Monday 23 August 2010

A day in wales and a day at skyline...

It's raining, so I've managed to get to my computer and I've also managed to not finish 2 E4's recently, which is very annoying.

It started with a fun day of climbing with Soames in Wales. We headed up for the day and settled on some single pitching in Ogwen valley (Wales has actually got tonnes of single pitch crags, you just need a bit of nouse and a definitive guidebook to find them). We went to a little crag called Craig Caseg Fraith Isaf and started ticking through the routes. First up Soames lead Hollt Lydan (S) with a little 5a start, then I took Bulge (VS 5a). Soames them did Canol (HVS 5a) and I did Llech (HVS 5b). All the climbing was on good rock and pretty much good gear all the way up.

We headed up the crag a little to what looked in the guide book like another slab buttress with a little break at half height. The "little break" was a ledge you could have slept on and gave some broken but fun routes. Soames took A5 (HS) and I lead Olwthio (HVS 5b).

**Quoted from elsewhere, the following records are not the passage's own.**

/-- RC counters of a port, by offset in its block (R299). -/
def portCounter (o : Nat) : Bool := Nat.ble 0x40 o && Nat.ble o 0x58 && o % 4 == 0

/-- Registers of a logical port (R298). -/
def portReg (s : State) (p o : Nat) : Option Nat :=
  let x := s.port p
  if portCounter o then some (mapGet 0 x.cnt o).toNat
  else firstOf [at1 o 0 (x.state.toNat + 8 * b2n (s.isSplit p) + 16 * b2n x.reversed + 32 * b2n x.peerValid + 64 * b2n (s.hub.fab.srcPort.toNat == p && Nat.blt p 48)
      + 2 ^ 7 * min 4 x.fails + 2 ^ 10 * b2n x.trainFail + 2 ^ 11 * b2n x.retrained + 2 ^ 12 * b2n x.malformed + 2 ^ 13 * b2n x.blockedSeen),
    at1 o 4 x.delay.toNat, at64 o 8 x.peerSerial.toNat, at1 o 0x10 (x.peerIdent.toNat + 2 ^ 12 * x.peerPort.toNat + 2 ^ 18 * b2n x.peerSplit)]

/-- RC counters of the combine units (R321). -/
def bktCounter (off : Nat) : Bool := Nat.ble 0x8040 off && Nat.ble off 0x8054 && off % 4 == 0

/-- Fabric and bucket registers (R298, R320). -/
def fabRegs (s : State) (off : Nat) : Option Nat :=
  let f := s.hub.fab
  let b := s.hub.bkt
  if 0x1000 ≤ off ∧ off < 0x4000 then portReg s ((off - 0x1000) / 0x100) (off % 0x100)
  else if bktCounter off then some (mapGet 0 b.cnt off).toNat
  else firstOf [at1 off 0 f.moduleId.toNat, at1 off 4 (f.srcPort.toNat + 64 * b2n f.freewheel + 128 * b2n f.locked + 256 * b2n f.freewheelSeen),
    at1 off 0x8000 (min 256 b.insts.length + 2 ^ 9 * b2n b.failed + 2 ^ 10 * b2n b.earlyDrop + 2 ^ 11 * b2n b.malformed + 2 ^ 12 * b2n b.limit),
    at1 off 0x8004 (b.head.toNat + 2 ^ 12 * b2n b.wrapped),
    atN off 0x10000 0x10000 fun n => leAt (mapGet [] b.log (n / 16)) (4 * (n % 16)) 4]

/-- RC counters of the Ethernet port (R340). -/
def ethCounter (off : Nat) : Bool := Nat.ble 0x40 off && Nat.ble off 0x50 && off % 4 == 0

/-- Ethernet registers (R339). -/
def ethRegs (s : State) (off : Nat) : Option Nat :=
  let e := s.hub.eth
  if ethCounter off then some (mapGet 0 e.cnt off).toNat
  else firstOf [at1 off 0 (b2n e.linkUp + 2 * b2n e.ipv4Valid + 4 * b2n e.dhcp + 8 * b2n e.ipv6Valid
      + 16 * ((List.range 64).filter fun q => (s.qp q).state == .connected).length + 2 ^ 11 * b2n e.linkChange),
    at1 off 4 e.qos.toNat, at64 off 8 Config.fuseMac.toNat, at1 off 0x10 (if e.ipv4Valid then e.ipv4.toNat else 0)]

/-- Registers of the test block (R456). -/
def testRegs (s : State) (off : Nat) : Option Nat :=
  let t := s.hub.tst
  let busy := s.cells.any fun c => c.2.forced != 0
  firstOf [at1 off 0 (b2n (s.hub.mail.sessions.any fun x => x.test) + 2 * b2n t.refused), at64 off 8 t.seed.toNat, at1 off 0x10 t.mask.toNat,
    at1 off 0x20 t.noc.toNat, at1 off 0x24 t.credit.toNat, at1 off 0x28 t.hbmLat.toNat, at1 off 0x2C t.mbxDelay.toNat, at1 off 0x30 t.stretch.toNat,
    at1 off 0x34 t.tagStall.toNat, at64 off 0x40 t.injAddr.toNat,
    at1 off 0x48 (t.injCtrl.toNat + 2 ^ 17 * b2n (t.pending.isSome || busy) + 2 ^ 18 * b2n (t.done && !busy))]

/-- The fault log and its registers (R428). -/
def fltRegs (s : State) (off : Nat) : Option Nat :=
  let l := s.flt
  let ringWord := fun n => match l.ring.find? fun e => e.1 % 16384 == n / 8 with | some e => leAt (faultBytes e.2) (4 * (n % 8)) 4 | none => 0
  let persWord := fun n => match l.persist[n / 8]? with | some r => leAt (faultBytes r) (4 * (n % 8)) 4 | none => 0
  firstOf [at1 off 0 (b2n l.wrapped + 2 * b2n l.lost + 4 * l.persist.length + 128 * b2n l.jobFault), at1 off 4 l.next, at1 off 8 l.oldest, at1 off 0xC l.lostCount.toNat,
    atN off 0x10000 0x20000 ringWord, atN off 0x90000 128 persWord]

/-- A register of the hub (R197). -/
def hubReg (s : State) (off : Nat) : Option Nat :=
  let o := off % 0x100000
  match off / 0x100000 with
  | 0 => identRegs s o
  | 1 => mbxRegs s o
  | 2 => secRegs s o
  | 3 => pwrRegs s o
  | 4 => fabRegs s o
  | 5 => ethRegs s o
  | 6 => testRegs s o
  | 7 => fltRegs s o
  | _ => none

/-! All registers. -/

/-- What a failed region no longer offers (R19, R240): its HBM, cells, blocks and cues; its own registers still show that it has failed. -/
def Place.withdrawn (s : State) : Place → Bool
  | .hbm a => (s.rgn (hbmRgn a)).failed
  | .cell k _ => (s.rgn (cellRgn k)).failed
  | .istore bk _ => (s.rgn (bk / 150)).failed
  | .blk bk _ => (s.rgn (bk / 150)).failed
  | .cue r i _ => s.cueLost (s.cueAt r i)
  | _ => false

/-- A word of a scratchpad or frame as a debug read delivers it: corrected in weight-class memory (R218). -/
def Cell.wordOf (c : Cell) (off : Nat) : Nat := leNat (memRead (if off < 0x8000 then ((Fx.of c).checkSlot (off / 64)).c else c).mem off 4)

/-- The value that a read of a word shows: a register, or memory that a debug session reads (R51, R200, R218). None where nothing is listed. -/
def wordAt (s : State) (p : Place) : Option Nat :=
  if p.withdrawn s then none else
  match p with
  | .hbm a => some (leNat (memRead (s.hbm.check (a / 64)).1.mem a 4))
  | .cell k off =>
    let c := s.cell k
    if off < 0xE000 then (if localOk (isLead (cellNo k)) off 4 && !c.bankDown off 4 then some (c.wordOf off) else none)
    else if 0xF000 ≤ off then some ((c.slot (b2n c.regs.viewSel)).viewWord (off - 0xF000))
    else cellReg s k off
  | .istore bk off => some (leNat (memRead (s.blk bk).istore off 4))
  | .blk bk off => blkReg s bk off
  | .rgn r off => rgnReg s r off
  | .cue r i n => some (cueReg s r i n)
  | .hub off => hubReg s off
  | .unmapped => none

/-- The place is an RC counter (R7). -/
def isCounter : Place → Bool
  | .cell _ off => cellCounter off
  | .blk _ off => blkCounter off
  | .rgn _ off => rgnCounter off
  | .hub off =>
    let o := off % 0x100000
    match off / 0x100000 with
    | 1 => o == 0x200 || o == 0x204
    | 3 => Nat.ble 0x100 o && Nat.blt o 0x300 && (o % 32 == 0x18 || o % 32 == 0x1C)
    | 4 => (Nat.ble 0x1000 o && Nat.blt o 0x4000 && portCounter (o % 0x100)) || bktCounter o
    | 5 => ethCounter o
    | 7 => o == 0xC
    | _ => false
  | _ => false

Then I jumped on Leaning Crack (E4 6a), which looked like a really nice little line. We spent a long while looked at the gear before I actually go on it. Eventually I had to. The first few moves where easy and then it became super intense for a short way and I had to place a cam really blind on the crux. I was pumped out and lowered off before jumping back on and having another go. This time I was over the crux, but with my feet wrong! I should have had them the other way around and it would all have been gravy baby but nope. As I made a really balancy move for a good hold, my feet slipped off and down I went... and out came my cam and one of the nuts beneath it. I slid down the slab pretty hard before landing with Soames (airborn at this point) about a foot off the floor.

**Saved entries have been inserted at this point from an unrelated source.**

/-- Sends up to a PSN are acknowledged; an event that was among them is delivered. -/
def ackedTo (s : State) (q : Nat) (psn : BitVec 24) : State :=
  let x := s.qp q
  let left := x.unacked.filter fun e => psnPlace psn e.1 == .ahead
  let s' := s.modQp q fun x => { x with unacked := left, retries := 0 }
  if x.kind == .event && Nat.blt left.length x.unacked.length then eventDelivered s' x.session else s'

/-- RDMA_ACK_RECEIVED: an acknowledgement, an RNR NAK (retried without end), a sequence NAK, or one that ends the connection. -/
def ackTake (s : State) (q : Nat) (psn : BitVec 24) (syndrome : Byte) (ce : Bool) (tag : VlanTag) : State :=
  if !s.ethOn then s
  else if (s.qp q).state != .connected then ethDrop s
  else
    let s := qpHears s q 0 ce tag
    let c := field syndrome.toNat 5 3
    if c = 0 then ackedTo s q psn
    else if c = 1 then resendAll (ackedTo s q (psn - 1)) q
    else if syndrome = 0x60 then resendAll (ackedTo s q (psn - 1)) q
    else qpError s q 3

/-- QP_RETRY_TIMEOUT: up to 7 retries. -/
def retryTimeout (s : State) (q : Nat) : State :=
  let x := s.qp q
  if x.state != .connected || x.unacked.isEmpty then s
  else if x.retries < 7 then resendAll (s.modQp q fun x => { x with retries := x.retries + 1 }) q
  else qpError s q 0

/-- ETH_DROPPED_PACKET (R338). -/
def dropTake (s : State) : State := if s.ethOn then ethDrop s else s

end Sys2Proof.Machine
end

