-- ==== Sys2Proof/Machine/MailRun.lean ====
section
/-! DEFINITION. A request arrives, waits for its turn and is executed (spec/15_pyerly_mailboxes.md R342 to R348, R352). -/
namespace Sys2Proof.Machine

/-- The effect of each command (R352); a code that is not in the table is answered with 0x0101. -/
def runCode (code : Nat) (s : State) (n : Nat) (m : Msg) : State :=
  match code with
  | 0x0101 => identGet s n m
  | 0x0102 => unitsGet s n m
  | 0x0201 => challenge s n m
  | 0x0202 => sessionOpen s n m
  | 0x0203 => sessionClose s n m
  | 0x0204 => quote s n m
  | 0x0205 => debugUnlock s n m
  | 0x0206 => mailboxBind s n m
  | 0x0301 => bookBegin s n m
  | 0x0302 => bookWrite s n m
  | 0x0303 => jobAssign s n m
  | 0x0304 => jobStart s n m
  | 0x0305 => jobStatusGet s n m
  | 0x0306 => jobEnd s n m
  | 0x0307 => jobKill s n m
  | 0x0308 => jobClaim s n m
  | 0x0309 => cueAddCmd s n m
  | 0x030A => paletteWrite s n m
  | 0x030B => stageCancel s n m
  | 0x0401 => windowRegister s n m
  | 0x0402 => windowDeregister s n m
  | 0x0403 => windowList s n m
  | 0x0501 => portSet s n m
  | 0x0502 => neighboursGet s n m
  | 0x0503 => moduleIdSet s n m
  | 0x0504 => routeWrite s n m
  | 0x0505 => routeCommit s n m
  | 0x0506 => clockSourceSet s n m
  | 0x0507 => idDistribute s n m
  | 0x0508 => portConfig s n m
  | 0x0601 => capSet s n m
  | 0x0602 => poolSet s n m
  | 0x0603 => regionReady s n m
  | 0x0604 => powerGet s n m
  | 0x0701 => regRead s n m
  | 0x0702 => regWrite s n m
  | 0x0703 => digestGet s n m
  | 0x0801 => logRead s n m
  | 0x0802 => logClear s n m
  | 0x0803 => resetCmd s n m
  | 0x0901 => testWriteCmd s n m
  | 0x0902 => testRead s n m
  | 0x0A01 => fwBegin s n m
  | 0x0A02 => fwWrite s n m
  | 0x0A03 => fwCommit s n m
  | 0x0A04 => fwActivate s n m
  | _ => deny s n 0x0101

/-- Firmware takes a mailbox's request in hand: it turns it away with a status (R346, R348, R352), or gives it the command's effect. -/
def execute (s : State) (n : Nat) : State :=
  match (s.mbx n).req with
  | none => s
  | some r =>
    let s := (s.modMbx n fun x => { x with req := some { r with executing := true } }).modMail fun m => { m with waiting := m.waiting.filter (· != n) }
    match precheck s n r.code.toNat r.m with
    | some status => deny s n status
    | none => runCode r.code.toNat s n r.m

/-- Start the first waiting requests that may start, at most `fuel` of them (R343). -/
def drainFor : Nat → State → State
  | 0, s => s
  | fuel + 1, s =>
    match s.hub.mail.waiting.find? fun n => match (s.mbx n).req with | some r => canStart s n r | none => true with
    | none => s
    | some n => drainFor fuel (execute (s.modMail fun m => { m with waiting := m.waiting.filter (· != n) }) n)

/-- Start the requests that wait and may start. -/
def drain (s : State) : State := drainFor s.hub.mail.waiting.length s

/-- A request fills the buffer of its mailbox: the kept response goes, unless the request repeats the last one, which is answered from it (R343, R344). -/
def fillBuffer (s : State) (n : Nat) (code : BitVec 16) (m : Msg) : State :=
  match (s.mbx n).kept with
  | some k =>
    if k.code = code ∧ k.seq = m.seq then sendOn s m.q.val k.bytes
    else place
  | none => place
where
  /-- The request takes its place in the order of arrival, and is executed at once if nothing holds it back. -/
  place : State :=
    let r : Req := ⟨code, m, false, false⟩
    let s := (s.modMbx n fun x => { x with req := some r, kept := none }).modMail fun l => { l with waiting := l.waiting ++ [n] }
    if canStart s n r then execute s n else s

/-- A SEND Only arrives on a queue pair (R328, R330, R338). -/
def receive (s : State) (code : BitVec 16) (m : Msg) : State :=
  let q := m.q.val
  let x := s.qp q
  if !s.ethOn then s
  else if x.state != .connected then ethDrop s
  else
    let s := qpHears s q (48 + m.payload.length) m.ce m.tag
    match x.kind with
    | .mailbox n =>
      match psnPlace x.epsn m.psn with
      | .ahead => psnGap s q
      | .duplicate => sendAck s q (x.epsn - 1) 0
      | .expected =>
        if 4048 < m.payload.length then sendAck s q m.psn 0x61
        else if (s.mbx n).req.isSome then sendAck s q m.psn 0x2E
        else
          let s := psnTaken s q 1 true
          drain (fillBuffer (sendAck s q m.psn 0) n code m)
    | _ => sendAck s q m.psn 0x61

/-- A SEND that fills no buffer (R330, R338): on a mailbox queue pair one of fewer than 48 or more than 4,096 bytes is answered with 0x61, and one that meets a full buffer
with an RNR NAK, and the buffer is not touched. One of good length that meets an empty buffer is a request, whose command it is: nothing happens here. -/
def busySend (s : State) (q : Nat) (psn : BitVec 24) (bytes : Nat) (ce : Bool) (tag : VlanTag) : State :=
  let x := s.qp q
  if !s.ethOn then s
  else if x.state != .connected then ethDrop s
  else
    match x.kind with
    | .mailbox n =>
      let short := Nat.blt bytes 48 || Nat.blt 4096 bytes
      if !short && (s.mbx n).req.isNone then s
      else
        let s := qpHears s q bytes ce tag
        match psnPlace x.epsn psn with
        | .ahead => psnGap s q
        | .duplicate => sendAck s q (x.epsn - 1) 0
        | .expected => sendAck s q psn (if short then 0x61 else 0x2E)
    | _ => sendAck (qpHears s q bytes ce tag) q psn 0x61

end Sys2Proof.Machine
end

Pretty bumped and scraped I stumbled away from the crag, humbled but happy.

Night passes and I headed up to skyline with Rach with nothing in mind. I guess my mind had other things planned and I got it into my head to try Wings of Unreason (E4 6a). Off we set with a pad, trad rack and a full flask of coffee. The wind was up and we had managed to dodge the worst of the rain by the time we got to the bottom of the route, not with me sliding leg first down a gully. It took me a while to crack the first move/sequence and I tried it a couple of times down climbing each time to reassess. Eventually I committed myself to it (accidentally) and found myself above a irreversable move. So onward and upward.

I got a good cam in a low pocket slightly off route and then made the middle pockets and the final piece of gear. From he I rocked into the pocket and ditched the rest of my gear. And here is pretty much where I stayed. I couldn't bring myself to do the last move. Rach recons I spent about 2 hours on these ledges trying to convince myself to make the final move.
[BETA ALERT]
I'll point out that the final move is a dyno (well for me at least). It should have been pretty simple as it's not very far, but I didn't have it in my. Talk about no having your head in gear!

And thus ended our jaunt to skyline as I backed off sheepishly. It's still been an awesome couple of days as climbing isn't about how many grades you tick off or how hard you climbing, but about having the most fun, and for me finding out as much as you can about yourself.

I'll have to go back and do Wings of Unreason though.